_WHAT IS EXPECTED:_ Find the line containing "(q.2.1, q.1, q.2.2)" in the data below, then output that line and each one after it exactly, with nothing else.

= = =

/-- Element (k, n) of a panel. -/
def panelElem (cells : Array Payload) (f : BitVec 4) (k n : Nat) : Nat :=
  let off := if modeWide f then 1024 * k + 2 * n else 512 * k + n
  getBits (cells.getD (off / 256) 0) (8 * (off % 256)) (modeW f)

def Panel.array (p : Panel) : Array Payload := (Array.range 512).map (fun i => Sparse.getD p.cells i 0)

/-- The product of two elements in a mode (R45, R51). -/
def modeProduct (tab : Vector (BitVec 32) 4) (f : BitVec 4) (x y : Nat) : FVal :=
  if f = 9 then lnsProduct tab x y
  else match decodeLane tab f x, decodeLane tab f y with
    | some a, some b => (FVal.mul a b).1
    | _, _ => .nan

/-- Acc of R147: the exact sum of the products and the accumulator, rounded once; INT8 adds exactly and saturates. -/
def accNew (tab : Vector (BitVec 32) 4) (f : BitVec 4) (acc : Nat) (x : Payload) (b : Array Payload) (n : Nat) : Nat × Flags :=
  let w := modeW f
  let xs := List.range (modeK f)
  if f = 6 then
    let t := xs.foldl (fun (t : Int) k => t + sext 8 (lane 8 k x.toNat) * sext 8 (panelElem b f k n)) (sext 32 acc)
    let r := encodeInt (-2147483648) 2147483647 (.ofInt t) 0
    (wrap 32 r.1, r.2)
  else
    let v := sumExact 0 (decodeF fp32 acc :: xs.map (fun k => modeProduct tab f (lane w k x.toNat) (panelElem b f k n)))
    let e := encodeF fp32 v.1 0 false
    (e.1, e.2 ||| v.2)

/-- Byte i of a slice held in cells. -/
def sliceByte (cells : Sparse Payload) (i : Nat) : Nat := getBits (Sparse.getD cells (i / 256) 0) (8 * (i % 256)) 8

/-- The t update of a firing: t_j plus the sum over k of X(x, k) U[k][j], one rounding (R51, R147). -/
def tvNew (tab : Vector (BitVec 32) 4) (f : BitVec 4) (tv : Nat) (x : Payload) (ad : BitVec 256) (u : Sparse Payload) (j : Nat) : Nat × Flags :=
  let g := adFmt ad
  let r := adRank ad
  let ts := (List.range (modeK f)).map (fun k =>
    let uv := if j < r then decodeF g (sliceByte u (64 * k + j)) else .fin false 0 0
    (FVal.mul ((decodeLane tab f (lane (modeW f) k x.toNat)).getD .nan) uv).1)
  let v := sumExact 0 (decodeF fp32 (lane 32 j tv) :: ts)
  let e := encodeF fp32 v.1 0 false
  (e.1, e.2 ||| v.2)

/-- AddAdapter on a word: the sum over j of TV[j] V[j][n] added with one rounding (R150). [log entry 49, DEDUCED] -/
def addAdapter (isInt : Bool) (v tv : Nat) (ad : BitVec 256) (vs : Sparse Payload) (n : Nat) : Nat × Flags :=
  let g := adFmt ad
  let r := adRank ad
  let ts := (List.range 64).map (fun j =>
    let vv := if j < r then decodeF g (sliceByte vs (512 * j + n)) else .fin false 0 0
    (FVal.mul (decodeF fp32 (lane 32 j tv)) vv).1)
  if isInt then
    let q := sumExact 0 (FVal.ofInt (sext 32 v) :: ts)
    let e := encodeInt (-2147483648) 2147483647 q.1 0
    (wrap 32 e.1, e.2 ||| q.2)
  else
    let q := sumExact 0 (decodeF fp32 v :: ts)
    let e := encodeF fp32 q.1 0 false
    (e.1, e.2 ||| q.2)

/-- n values with flags, joined. -/
def joinFlags (l : List (Nat × Flags)) : Flags := l.foldl (fun f y => f ||| y.2) 0

/-- Convert 64 words of a tile to a target format (R151): payload, scale and flags. -/
def mxConvert (isInt : Bool) (fmt : BitVec 4) (ws : List Nat) : Payload × Nat × Flags :=
  let val (w : Nat) : FVal := if isInt then .ofInt (sext 32 w) else decodeF fp32 w
  if fmt = 0 then (ofLanes 32 64 (fun i => ws.getD i 0), 0, 0)
  else if fmt = 12 ∨ fmt = 13 then
    let q := quantise (ws.map val) (fmt == 13) 0
    (q.2.1, q.1, q.2.2)
  else
    let sat := fmt == 4 || fmt == 5
    let r := ws.map (fun w => encodeLane fmt (val w) 0 sat)
    (ofLanes (laneBits fmt) 64 (fun i => (r.getD i (0, 0)).1), 0, joinFlags r)

def mxFmtBad (f : BitVec 4) : Bool := f == 10 || f == 11 || f == 14 || f == 15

= = =

_ANSWER TO THE PROBLEM:_
    (q.2.1, q.1, q.2.2)
  else
    let sat := fmt == 4 || fmt == 5
    let r := ws.map (fun w => encodeLane fmt (val w) 0 sat)
    (ofLanes (laneBits fmt) 64 (fun i => (r.getD i (0, 0)).1), 0, joinFlags r)

def mxFmtBad (f : BitVec 4) : Bool := f == 10 || f == 11 || f == 14 || f == 15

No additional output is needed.